-------- Dataset records --------

-- ==== Sys2Proof/Machine/RegMap.lean ====
section
/-! DEFINITION. The register map of BAR0: every register of the manual's register tables, with its offset, instances,
retention class and fields (bits, access code, reset value), and names for the fields the meanings use. -/

namespace Sys2Proof.Machine
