/-- Kernel descriptors that name memory in no region, or write a banked one (R255). -/
def placeKernels (b : List Byte) (rs : List Region) : List Nat :=
  let ss := (stablesOf b).map (fun x => x.2.1)
  let ks := kernelsOf b
  (((List.range ks.length).zip ks).filter (fun e => (kernelRanges e.2.2.2 (kernelUsers ss e.1)).any (fun r =>
    decide (0 < r.2.1) && (match regionOf? rs r.1 r.2.1 with
      | none => true
      | some x => (r.2.2 && x.banked) || x.kind == .paddock)))).map (fun e => e.2.1)

/-- Stream descriptors that name memory in no region, or write a banked one. -/
def placeStreams (b : List Byte) (rs : List Region) : List Nat :=
  let own := (headerOf b).moduleId
  ((streamsOf b).filter (fun d =>
    let x := d.2.2
    let src := x.sources.any (fun y => y.1 / 2 ^ 48 == own && (regionOf? rs (y.1 % 2 ^ 48) y.2).isNone)
    let dst := x.kind == .copy && (List.range x.tiles).any (fun t => x.dstAt t / 2 ^ 48 == own
      && (match regionOf? rs (x.dstAt t % 2 ^ 48) x.tileBytes with | none => true | some r => r.banked))
    src || dst)).map (·.1)

/-- Bindings and preconditioners whose planes lie in no region or outside its live view, in one of the wrong kind or in another
stack (R170), and preconditioners whose buffer's region is not reserved to them (R186). -/
def placeGroom (b : List Byte) (rs : List Region) : List Nat :=
  let ts := (tensorsOf b).map (fun t => t.2.2)
  let size := fun (e : StreamEntry) (g : Binding) => (((Fmt.ofCode e.fmt).getD .fp32).bits * g.count + 7) / 8
  let ok := fun (lag unit : Nat) (wc : Bool) (a n : Nat) => match regionOf? rs a n with
    | none => false
    | some r => decide (a + n ≤ r.base + r.length) && (if lag = 0 then r.kind == .state && r.onStacks == [unit]
      else if wc then r.kind == .deferred else r.kind == .loftState)
  let buf := fun (p : Precond) => regionOf? rs p.buf (4 * p.dim * p.dim)
  ((bindingsOf b).filter (fun r =>
    let g := r.2.2
    let lag := ((ts.find? (fun t => t.id == g.tensor)).map (·.lag)).getD 0
    let planes := (g.ins ++ g.outs).filter (fun e => e.src == .plane)
    planes.any (fun e => !ok lag g.unit e.wc e.addr (size e g))
      || (g.masked && !ok lag g.unit false g.mask ((g.count + 7) / 8))
      || (g.row && !ok lag g.unit false g.rows (8 * (g.count / g.rowLen))))).map (·.1)
    ++ ((precondsOf b).filter (fun r => match buf r.2.2 with
      | none => true
      | some x => x.kind != .precond || x.onStacks != [r.2.2.unit] || (regionOf? rs r.2.2.resid 4).isNone
        || decide (x.base + x.length < r.2.2.buf + 4 * r.2.2.dim * r.2.2.dim)
        || (precondsOf b).any (fun q => decide (q.1 < r.1) && (buf q.2.2).any (fun y => y.base == x.base)))).map (·.1)

/-- Bytes of an EXCHANGE's residual: a record for each slice, an 8-byte tag and BF16 values padded to 64 bytes (R347). -/
def CollOp.residBytes (op : CollOp) : Nat := (op.slices.map (fun x => (8 + 2 * (x.c * x.d) + 63) / 64 * 64)).sum

/-- Operations whose residual, and slices whose result, lies in no region or in one of the wrong kind (R340). -/
def placeColls (b : List Byte) (rs : List Region) : List Nat :=
  (collOpsOf b).flatMap (fun r =>
    let op := r.2.2
    let size := if op.fmtOut = 0 then 4 else 2
    badAt [(op.kind == .exchange && !(regionOf? rs op.resid op.residBytes).any (fun x =>
        x.kind == .residual && decide (op.resid + op.residBytes ≤ x.base + x.length)), r.1)]
      ++ (if op.kind = .allreduce then ((collSlices b r.2.1 op).filter (fun e =>
        !(regionOf? rs (op.data + e.2.a * size) (e.2.b * size)).any (fun x => x.kind == .plain && !x.loft))).map (·.1)
      else []))

/-- The live-view ranges of STATE and RESIDUAL regions that a plate's passes and exchanges rewrite: planes, masks, row counts
and residuals. -/
def coveredRanges (b : List Byte) : List (Nat × Nat) :=
  let size := fun (e : StreamEntry) (g : Binding) => (((Fmt.ofCode e.fmt).getD .fp32).bits * g.count + 7) / 8
  ((bindingsOf b).flatMap (fun r =>
    let g := r.2.2
    ((g.ins ++ g.outs).filter (fun e => e.src == .plane)).map (fun e => (e.addr, size e g))
      ++ (if g.masked then [(g.mask, (g.count + 7) / 8)] else [])
      ++ (if g.row then [(g.rows, 8 * (g.count / g.rowLen))] else [])))
    ++ ((collOpsOf b).filter (fun r => r.2.2.kind == .exchange)).map (fun r => (r.2.2.resid, r.2.2.residBytes))

/-- A range put into its place of a list in ascending order. -/
def rangeInsert (x : Nat × Nat) : List (Nat × Nat) → List (Nat × Nat)
  | [] => [x]
  | y :: r => if x.1 ≤ y.1 then x :: y :: r else y :: rangeInsert x r

/-- Do ranges in ascending order leave a whole 64-byte sector free between `pos` and the last of them, or `slack` bytes after it? -/
def rangeHole (stop slack : Nat) : Nat → List (Nat × Nat) → Bool
  | pos, [] => decide (pos + slack ≤ stop)
  | pos, x :: r => decide ((pos + 63) / 64 * 64 + 64 ≤ x.1) || rangeHole stop slack (max pos (x.1 + x.2)) r

/-- Is a banked STATE or RESIDUAL region covered only in part (R200)? Some range reaches it and leaves a sector of it free; the bytes
that end a sector, and those that fill LENGTH up to its unit, are padding (DEDUCED, log 80). -/
def Region.partCovered (r : Region) (xs : List (Nat × Nat)) : Bool :=
  let unit := if r.loft then 65536 else Nat.lcm 65536 (r.onStacks.length * 2 ^ r.granule)
  let mine := (xs.filter (fun x => decide (0 < x.2) && meets (r.base, r.length) x)).foldr rangeInsert []
  r.banked && (r.kind == .state || r.kind == .residual) && !mine.isEmpty && rangeHole (r.base + r.length) unit r.base mine

/-- Regions covered only in part (R200). -/
def placeCover (b : List Byte) : List Nat :=
  let xs := coveredRanges b
  ((regionsOf b).filter (fun r => r.2.2.2.partCovered xs)).map (·.1)

/-- PLACEMENT. -/
def Mod.placementBad (m : Mod) (b : List Byte) : List Nat :=
  let rs := (regionsOf b).map (fun r => r.2.2.2)
  if (headerOf b).kind = .full then m.placeRegions b ++ placeKernels b rs ++ placeStreams b rs ++ placeColls b rs ++ placeGroom b rs ++ placeCover b
  else []

/-! ### The whole proof -/

/-- The base plate of a ROUTE_UPDATE, checked at proof (0x12). -/
def Mod.baseBad (m : Mod) (b : List Byte) : List Nat :=
  let h := headerOf b
  if h.kind = .full then []
  else badAt [(m.plate?.map (·.hash) != some h.baseHash, 0x40), (m.epoch != h.epoch, 0x14)]

/-- Does an enrolled key verify the trailer over the plate hash (R40, R406)? -/
def Mod.trailerOk (m : Mod) (hash trailer : List Byte) : Bool :=
  m.sec.plateKeys.any (fun k => hssOk false k.2 hash trailer)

--------

## [Your instructions]
Working from the data above, extract solely the lines from the one containing "let src := x.sources.any" through the one containing "src || dst)).map (·.1)", exactly as they appear, both included.

## [Solution to this problem]
    let src := x.sources.any (fun y => y.1 / 2 ^ 48 == own && (regionOf? rs (y.1 % 2 ^ 48) y.2).isNone)
    let dst := x.kind == .copy && (List.range x.tiles).any (fun t => x.dstAt t / 2 ^ 48 == own
      && (match regionOf? rs (x.dstAt t % 2 ^ 48) x.tileBytes with | none => true | some r => r.banked))
    src || dst)).map (·.1)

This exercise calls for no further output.